Twee decennia geleden, ze was de negentig reeds gepasseerd, werd de, in het Brusselse Sint-Pieters-Jette, op 26 december 1897 geboren Vlaams-Nederlandse schrijfster Willy Corsari [1] geïnterviewd door HP vanwege het feit dat ze nog weer een nieuw boek had geproduceerd. "Wat denk je," vroeg ze aan de interviewer, "zal ik me nog zo'n moderne tekstverwerker aanschaffen?" Ze werd honderd jaar oud: ze is overleden op 11 mei 1998.
Voordat ik met de meer literaire romans en verhalen van Willy Corsari in aanraking kwam, las ik haar detectives met Inspecteur Lund in de hoofdrol. Een hele reeks prozawerken heeft ze aan de wereld geschonken, en de lezers hadden meestal veel waardering voor haar. Drie van haar romans werden in 1958 in een Omnibus van Arbeiderspers opgenomen, en dat betekende toen een oplage van 250.000 exemplaren. En in een Grote Vier Omnibus van dezelfde uitgever komen we ook weer een van haar romans tegen. Eveneens onder de titel Omnibus is een bundeling van haar korte verhalen verschenen.

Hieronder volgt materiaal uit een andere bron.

/-- The next grant of a tile's arbiter: a queue that it empties ends the core's turn (R211). -/
def State.grant (s : State) (tile : Nat) : Option State :=
  match s.turn tile with
  | none => none
  | some (c, n, m) =>
    let core := coreBase tile + c
    let k := s.coreAt core
    let s := s.setCore core { k with mq := k.mq.drop 1 }
    let s := if m.usesSub then s.own m.origin.uid core m.k m.logical else s
    let t := s.tileAt tile
    let t := { t with granted := t.granted ++ [m] }
    let done := (k.mq.drop 1).isEmpty
    some ((s.setTile tile { t with
      arbUsed := true
      arbCore := if done then (c + 1) % 8 else c
      arbGiven := if done then 0 else n + 1 }).enterQueues tile)

/-! ## Operands -/

/-- The engine at work on a command. -/
def MCmd.eng (m : MCmd) : Eng := { path := 2, tile := tileOf m.core, origin := m.origin, engine := 2 }

/-- Bytes of `n` codes or elements of a format (R208): 0 bf16, 1 f16, 2 int8, 3 int4. -/
def fmtBytes (f n : Nat) : Nat := if f ≤ 1 then 2 * n else if f = 2 then n else n / 2

/-- Element `i` of packed bytes (R193). -/
def codeAt (f : Nat) (b : List Byte) (i : Nat) : Nat :=
  if f ≤ 1 then listNat b (2 * i) 2
  else if f = 2 then listNat b i 1
  else (b.getD (i / 2) 0).toNat / 16 ^ (i % 2) % 16

/-- The start of a tile's overlay slice (R94). -/
def overlayBase (tile : Nat) : Nat := 0x4000000000000 + tile * 0x800000 + 0x400000

/-- The quad store that holds a physical address. -/
def quadStoreOf (pa : Nat) : Nat := pa / 0x100000

/-- Fields of `cr.pfx` (R220). -/
def pfxA (w : Word) : Nat := field w 0 3
def pfxB (w : Word) : Nat := field w 3 3
def pfxGroup (w : Word) : Nat := 32 * 2 ^ field w 6 2
def pfxReg (w : Word) : BitVec 5 := BitVec.ofNat 5 (field w 8 5)

/-- A format is a grouped integer format (R207). -/
def fmtGrouped (f : Nat) : Bool := f == 2 || f == 3

/-- Where a byte of a panel is now (R90, R179). -/
def MCmd.follow (m : MCmd) (pa : Nat) : Nat :=
  m.pages.foldl (fun a p => if p.1 ≤ a ∧ a < p.1 + p.2.1 then p.2.2 + (a - p.1) else a) pa

/-- The rows of A (R376, R377): for each, its bytes. -/
def State.aRows (s : State) (m : MCmd) : Except EStop (List (List Byte)) :=
  let e := m.eng
  let n := fmtBytes (pfxA m.pfx) m.n
  let p := if m.apitch = 0 then n else m.apitch
  if m.kind = 2 then
    if 0x100000 < m.panelOff + 63 * p + n then .error (.code errRange)
    else
      let rows := (List.range 64).map fun i => (List.range n).map fun j => m.follow (m.panel + i * p + j)
      if rows.any (·.any s.kernelFrame) then .error (.code errPlace)
      else .ok (rows.map (·.map fun a => s.keyByte e a a))
  else do
    let first ← s.engKey e .load m.a.toNat
    let ok (key : Nat) : Bool :=
      keyTier key == some 1 && tileOfPa key == e.tile && quadStoreOf key == quadStoreOf first
    (List.range 64).mapM fun i => s.engBytes e ok (m.a.toNat + i * p) n

/-- Bytes of some column slice lie in a kernel-reserved frame, which the matrix unit may not reach (R265). DEDUCED (145). -/
def State.sliceBarred (s : State) (m : MCmd) (off n : Nat) : Bool :=
  (List.range 64).any fun j => s.kernelPart (overlayBase (tileOf m.core) + j * 0x10000 + off) n

/-- Column `j` of the B block, from its column slice (R208). -/
def State.bCol (s : State) (m : MCmd) (off n j : Nat) : List Byte :=
  s.physBytes m.eng (overlayBase m.eng.tile + j * 0x10000 + off) n

/-- Scales and zero points of one operand: for each row or column and group. -/
abbrev Quant := List (List (Nat × Nat))

/-- The descriptor's A side (R222): groups of a row in turn. -/
def State.aQuant (s : State) (m : MCmd) (d : List Byte) (groups : Nat) : Except EStop Quant := do
  let e := m.eng
  let f := pfxA m.pfx
  let panel := if regionOf (m.follow m.panel) = 2 then m.follow m.panel else m.panel
  let home := if m.kind = 2 then tileOfPa panel else e.tile
  let ok (key : Nat) : Bool := (keyTier key == some 1 || keyTier key == some 2) && tileOfPa key == home
  let sc ← s.engBytes e ok (listNat d 0 8) (128 * groups)
  let zp ← s.engBytes e ok (listNat d 8 8) (fmtBytes f (64 * groups))
  .ok ((List.range 64).map fun i => (List.range groups).map fun h =>
    (listNat sc (2 * (i * groups + h)) 2, codeAt f zp (i * groups + h)))

/-- The descriptor's B side: each column reads its own slice (R222).  Scales or zero points that pass the end of the slice end
with RANGE. DESIGN CHOICE (146). -/
def State.bQuant (s : State) (m : MCmd) (d : List Byte) (groups : Nat) : Except EStop Quant :=
  let f := pfxB m.pfx
  let sb := listNat d 0x10 8
  let zb := listNat d 0x18 8
  let zn := (fmtBytes 2 groups + (if f = 3 then 1 else 0)) / (if f = 3 then 2 else 1)
  if 0x10000 < sb + 2 * groups ∨ 0x10000 < zb + zn then .error (.code errRange)
  else if s.sliceBarred m sb (2 * groups) ∨ s.sliceBarred m zb zn then .error (.code errPlace)
  else .ok ((List.range 64).map fun j =>
    let sc := s.bCol m sb (2 * groups) j
    let zp := s.bCol m zb zn j
    (List.range groups).map fun h => (listNat sc (2 * h) 2, codeAt f zp h))

/-! ## Multiplication (R198, R199, R215) -/

/-- One element in floating-point formats: blocks of 32 products in ascending order (R198). -/
def mmaFloat (acc : Nat) (ps : List (FV × FV)) : Nat :=
  (List.range ((ps.length + 31) / 32)).foldl (fun acc b =>
    let S := (dotSum (((ps.drop (32 * b)).take 32).map fun p => p.1.mul p.2)).1
    (f32.add 0 (f32.decode acc) S).1) acc

/-- The exact partial of one group (R199). -/
def groupSum (qs : List (Nat × Nat)) (za zb : Nat) : Int :=
  (qs.map fun q => ((q.1 : Int) - za) * ((q.2 : Int) - zb)).sum

/-- One element in grouped formats: groups in ascending order (R199). -/
def mmaGrouped (acc g : Nat) (qs : List (Nat × Nat)) (qa qb : List (Nat × Nat)) : Nat :=
  (List.range (qs.length / g)).foldl (fun acc h =>
    let a := qa.getD h (0, 0)
    let b := qb.getD h (0, 0)
    let P := groupSum ((qs.drop (g * h)).take g) a.2 b.2
    let scale := ((f16.decode a.1).mul (f16.decode b.1)).1
    let w := f32.rne ((FV.fin (decide (P < 0)) P.natAbs 0).mul scale).1
    (f32.add 0 (f32.decode acc) (f32.decode w)).1) acc

/-- A sub-tile from its elements, row-major. -/
def subOf (l : List Nat) : Map (BitVec 32) :=
  (List.range l.length).filterMap fun i =>
    let v := BitVec.ofNat 32 (l.getD i 0)
    if v = 0 then none else some (i, v)

/-- The elements of a sub-tile that an `MMA` or a block of an `MMAG` leaves. -/
def mmaResult (fa fb g : Nat) (sub : Map (BitVec 32)) (rows cols : List (List Byte)) (qa qb : Quant) (K : Nat) : List Nat :=
  (List.range 4096).map fun i =>
    let r := rows.getD (i / 64) []
    let c := cols.getD (i % 64) []
    let acc := (sub.get i 0).toNat
    let pairs := (List.range K).map fun k => (codeAt fa r k, codeAt fb c k)
    if fmtGrouped fa then mmaGrouped acc g pairs (qa.getD (i / 64) []) (qb.getD (i % 64) [])
    else
      let f (t : Nat) : Fmt := if t = 0 then bf16 else f16
      mmaFloat acc (pairs.map fun p => ((f fa).decode p.1, (f fb).decode p.2))

/-- The traps for uncorrectable lines in one operand's bytes, and in its scales and zero points, of each column slice. -/
def State.integritySlices (s : State) (m : MCmd) (off n : Nat) : State :=
  (List.range 64).foldl (fun s j => s.integrityPhys m.eng (overlayBase m.eng.tile + j * 0x10000 + off) n) s

/-- The traps for uncorrectable lines in the descriptor of a multiply, and in the scales and zero points that it names. -/
def State.integrityQuant (s : State) (m : MCmd) : State :=
  match s.engBytes m.eng (fun _ => true) m.qaddr.toNat 32 with
  | .ok d =>
    let n := m.n / pfxGroup m.pfx
    let s := s.integrityBlocks m.eng
      [(m.qaddr.toNat, 32), (listNat d 0 8, 128 * n), (listNat d 8 8, fmtBytes (pfxA m.pfx) (64 * n))]
    (s.integritySlices m (listNat d 0x10 8) (2 * n)).integritySlices m (listNat d 0x18 8) ((fmtBytes (pfxB m.pfx) (2 * n) + 1) / 2)
  | .error _ => s

/-- The traps for uncorrectable lines among the operands of a multiply (R484). -/
def State.integrityMma (s : State) (m : MCmd) : State :=
  if s.badLines = [] then s
  else
    let n := fmtBytes (pfxA m.pfx) m.n
    let p := if m.apitch = 0 then n else m.apitch
    let s := (List.range 64).foldl (fun s i =>
      if m.kind = 2 then
        ((List.range n).map fun j => lineOf (m.follow (m.panel + i * p + j))).eraseDups.foldl (fun s a => s.integrityPhys m.eng a 64) s
      else s.integrityAll m.eng (m.a.toNat + i * p) n) s
    let s := s.integritySlices m m.b.toNat (fmtBytes (pfxB m.pfx) m.n)
    if fmtGrouped (pfxA m.pfx) then s.integrityQuant m else s

/-- `MMA` and a block of `MMAG` (R215, R376, R377). -/
def State.mma (s : State) (m : MCmd) : Except EStop State :=
  let fa := pfxA m.pfx
  let fb := pfxB m.pfx
  let g := pfxGroup m.pfx
  let groups := m.n / g
  let bn := fmtBytes fb m.n
  let off := m.b.toNat
  if (m.kind = 1 ∧ m.a.toNat % 64 ≠ 0) ∨ off % 64 ≠ 0 then .error (.code errAlign)
  else if 0x10000 < off + bn then .error (.code errRange)
  else if s.sliceBarred m off bn then .error (.code errPlace)
  else do
    let rows ← s.aRows m
    let cols := (List.range 64).map (s.bCol m off bn)
    let (qa, qb) ←
      if fmtGrouped fa then
        if m.qaddr.toNat % 32 ≠ 0 then .error (.code errAlign)
        else do
          let ok (key : Nat) : Bool := (keyTier key == some 1 || keyTier key == some 2) &&
            (m.kind == 2 || tileOfPa key == m.eng.tile)
          let d ← s.engBytes m.eng ok m.qaddr.toNat 32
          let qa ← s.aQuant m d groups
          let qb ← s.bQuant m d groups
          .ok (qa, qb)
      else .ok ([], [])
    let sub := s.subAt m.core m.k
    .ok ((s.setSub m.core m.k { sub with elems := subOf (mmaResult fa fb g sub.elems rows cols qa qb m.n) }).integrityMma m)

/-! ## `MLDB` (R209, R379) -/

/-- The tag of an `MLDB` that ends with an error: its record's, or 0 where the record cannot be read (R369).
DEDUCED (50). -/
def State.mldbTag (s : State) (m : MCmd) : Nat :=
  if m.a.toNat % 32 ≠ 0 then 0
  else
    match s.engBytes m.eng blockPlace m.a.toNat 32 with
    | .ok b => listNat b 0x18 3
    | .error _ => 0

/-- The bytes of a tile's elements up to the first that the engine cannot read. -/
def State.elemsBefore (s : State) (e : Eng) (ok : Nat → Bool) (r : TileRec) : List (Nat × Nat) → List (List Byte)
  | [] => []
  | p :: l =>
    match s.engBytes e ok (r.base + r.desc.offset p.1 p.2) r.desc.e with
    | .ok b => b :: s.elemsBefore e ok r l
    | .error _ => []

/-- The first elements of a tile written to the engine's overlay from offset `off`, column `j` at 65,536 `j` (R209, R379). -/
def State.fillOverlay (s : State) (e : Eng) (off : Nat) (r : TileRec) (l : List (List Byte)) : State :=
  let at_ (p : (Nat × Nat) × List Byte) : Nat := overlayBase e.tile + off + p.1.2 * 0x10000 + p.1.1 * r.desc.e
  let bytes := (r.desc.elems.zip l).flatMap fun p => bytesAt (at_ p) p.2
  (bytes.foldl (fun s b => s.writeByte e.path 0 b.1 b.2) s).mendKeys e (bytes.map (·.1))

/-- `MLDB`: its record, the state and its status; with XLATE at an element, what had been written before it stands (R488).
DEDUCED (50). DESIGN CHOICE (140). -/
def State.mldb (s : State) (m : MCmd) : Except EStop (TileRec × State × Nat) := do
  let e := m.eng
  let off := m.b.toNat
  if off % 64 ≠ 0 then .error (.code errAlign)
  else
    let r ← s.tileRecord e m.a.toNat
    if 1 < r.post ∨ r.desc.cols ≠ 64 ∨ 2 < r.desc.e ∨ 0x10000 < off + r.desc.rows * r.desc.e then .error (.code errRange)
    else
      let ok (key : Nat) : Bool := anyTier key && (keyTier key != some 2 || tileOfPa key == e.tile)
      if s.sliceBarred m off (r.desc.rows * r.desc.e) then .error (.code errPlace) else
      match s.elemBytes e ok r r.desc.elems with
      | .ok l => .ok (r, (s.fillOverlay e off r l).integrityTile e r, 0)
      | .error .wait => .error .wait
      | .error (.code c) =>
        let l := if c = errXlate then s.elemsBefore e ok r r.desc.elems else []
        .ok (r, s.fillOverlay e off r (l.take (s.pick (l.length + 1))), 4 * c)

/-! ## Drains (R194, R195, R223, R380) -/

/-- A finite f32 as a multiple of 2^-149. -/
def f32Int (x : Nat) : Option Int :=
  match f32.decode x with
  | .fin s m e => some (alignTo s m e (-149))
  | _ => none

/-- Quantisation of one group (R194): scale as f16, zero point and codes. -/
def quantise (b : Nat) (G : List Nat) : Nat × Nat × List Nat :=
  let qmax : Nat := 2 ^ b - 1
  let fin := G.filterMap f32Int
  let lo := fin.foldl (fun a v => if v < a then v else a) 0
  let hi := fin.foldl (fun a v => if a < v then v else a) 0
  let (sc, zp) :=
    if hi = lo then ((0x3C00 : Nat), (0 : Nat))
    else
      let q := (f16.roundQuotient 0 false (hi - lo).toNat qmax (-149)).1
      let q := Nat.min (Nat.max q 1) 0x7BFF
      match f16.decode q with
      | .fin _ m e => (q, (clampInt 0 qmax (rneInt (-lo) (m * 2 ^ (e + 149).toNat))).toNat)
      | _ => (q, 0)
  let den := match f16.decode sc with
    | .fin _ m e => m * 2 ^ (e + 149).toNat
    | _ => 1
  (sc, zp, G.map fun x =>
    match f32.decode x with
    | .nan => zp
    | .inf neg => if neg then 0 else qmax
    | .fin s m e => (clampInt 0 qmax (rneInt (alignTo s m e (-149)) den + zp)).toNat)

/-- Codes of a group at a row: byte or nibble `at` onwards (R193). -/
def packCodes (int4 : Bool) : List Nat → List Byte
  | [] => []
  | [a] => [BitVec.ofNat 8 a]
  | a :: b :: l =>
    if int4 then BitVec.ofNat 8 (a % 16 + 16 * (b % 16)) :: packCodes int4 l
    else BitVec.ofNat 8 a :: packCodes int4 (b :: l)

/-- One grouped copy of a sub-tile (R195, R380): line `i` of 64 elements at `base + i × pitch`, with its scales and zero
points. -/
def groupedCopy (int4 : Bool) (g base pitch scales zeros : Nat) (line : Nat → List Nat) : List (Nat × Byte) :=
  let n := 64 / g
  let b := if int4 then 4 else 8
  let qs (i : Nat) : List (Nat × Nat × List Nat) :=
    (List.range n).map fun h => quantise b (((line i).drop (g * h)).take g)
  (List.range 64).flatMap fun i =>
    (List.range n).flatMap fun h =>
      let q := (qs i).getD h (0, 0, [])
      let z := i * n + h
      let width := if int4 then g / 2 else g
      bytesAt (base + i * pitch + h * width) (packCodes int4 q.2.2) ++ numberAt (scales + 2 * z) 2 q.1 ++
        (if int4 then
          if z % 2 = 1 then
            let prev := if h = 0 then ((qs (i - 1)).getD (n - 1) (0, 0, [])).2.1 else ((qs i).getD (h - 1) (0, 0, [])).2.1
            numberAt (zeros + z / 2) 1 (prev + 16 * q.2.1)
          else []
        else numberAt (zeros + z) 1 q.2.1)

Gedurende zes en een half decennia publiceerde Willy Corsari. Een enkel boek schreef ze samen met een andere auteur, zoals Klokslag twaalf (1933) [1], met Jan Campert. Ook vertaalde ze, waaronder uit het Frans La Peste [2] van Albert Camus. Dat laatste is helaas niet te vinden in haar Profiel bij de Bibliotheek der Nederlandse Letteren (dbnl).
__________
[1] De burgerlijke naam van Willy Corsari luidde Wilhelmina Angela Douwes-Schmidt.
[2] Dit boek werd verfilmd, evenals Het mysterie van de Mondscheinsonate uit 1934.
[3] De vertaling van La Peste is in 1963 verschenen in de reeks Literaire Reuzen Pockets (nr. 59) van De Bezige Bij.